- **PROVIDED RECORDS**:
= = =
-- ==== Sys2Proof/Machine/Dispatch.lean ====
section
/-! DEFINITION. The meaning of every instruction of spec/opcode_table.json: one arm per constructor. -/

namespace Sys2Proof.Machine

/-- The meaning of an instruction. -/
def exec (i : Instr) (s : State) : Host.Outcome State Fault Refusal :=
  match i with
  | .rd addr => Sys2Proof.Machine.execRd addr s
  | .wr addr data => Sys2Proof.Machine.execWr addr data s
  | .checksum => Sys2Proof.Machine.execChecksum s
  | .encode => Sys2Proof.Machine.execEncode s
  | .decode => Sys2Proof.Machine.execDecode s
  | .ackmatch => Sys2Proof.Machine.execAckmatch s
  | .exchange => Sys2Proof.Machine.execExchange s
  | .badCmd code => Sys2Proof.Machine.execBadCmd code s
  | .getFirmwareVersion args => Sys2Proof.Machine.execGetFirmwareVersion args s
  | .samConfiguration args => Sys2Proof.Machine.execSamConfiguration args s
  | .rfConfiguration args => Sys2Proof.Machine.execRfConfiguration args s
  | .inListPassiveTarget args => Sys2Proof.Machine.execInListPassiveTarget args s
  | .inDataExchange args => Sys2Proof.Machine.execInDataExchange args s
  | .authenticateA tg args => Sys2Proof.Machine.execAuthenticateA tg args s
  | .authenticateB tg args => Sys2Proof.Machine.execAuthenticateB tg args s
  | .read16 tg args => Sys2Proof.Machine.execRead16 tg args s
  | .write16 tg args => Sys2Proof.Machine.execWrite16 tg args s
  | .increment tg args => Sys2Proof.Machine.execIncrement tg args s
  | .decrement tg args => Sys2Proof.Machine.execDecrement tg args s
  | .transfer tg args => Sys2Proof.Machine.execTransfer tg args s

end Sys2Proof.Machine
end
= = =
- **ACTIVITY**:
Copy each line of the material exactly as written.

- **EXERCISE RESULT**:
-- ==== Sys2Proof/Machine/Dispatch.lean ====
section
/-! DEFINITION. The meaning of every instruction of spec/opcode_table.json: one arm per constructor. -/

namespace Sys2Proof.Machine

/-- The meaning of an instruction. -/
def exec (i : Instr) (s : State) : Host.Outcome State Fault Refusal :=
  match i with
  | .rd addr => Sys2Proof.Machine.execRd addr s
  | .wr addr data => Sys2Proof.Machine.execWr addr data s
  | .checksum => Sys2Proof.Machine.execChecksum s
  | .encode => Sys2Proof.Machine.execEncode s
  | .decode => Sys2Proof.Machine.execDecode s
  | .ackmatch => Sys2Proof.Machine.execAckmatch s
  | .exchange => Sys2Proof.Machine.execExchange s
  | .badCmd code => Sys2Proof.Machine.execBadCmd code s
  | .getFirmwareVersion args => Sys2Proof.Machine.execGetFirmwareVersion args s
  | .samConfiguration args => Sys2Proof.Machine.execSamConfiguration args s
  | .rfConfiguration args => Sys2Proof.Machine.execRfConfiguration args s
  | .inListPassiveTarget args => Sys2Proof.Machine.execInListPassiveTarget args s
  | .inDataExchange args => Sys2Proof.Machine.execInDataExchange args s
  | .authenticateA tg args => Sys2Proof.Machine.execAuthenticateA tg args s
  | .authenticateB tg args => Sys2Proof.Machine.execAuthenticateB tg args s
  | .read16 tg args => Sys2Proof.Machine.execRead16 tg args s
  | .write16 tg args => Sys2Proof.Machine.execWrite16 tg args s
  | .increment tg args => Sys2Proof.Machine.execIncrement tg args s
  | .decrement tg args => Sys2Proof.Machine.execDecrement tg args s
  | .transfer tg args => Sys2Proof.Machine.execTransfer tg args s

end Sys2Proof.Machine
end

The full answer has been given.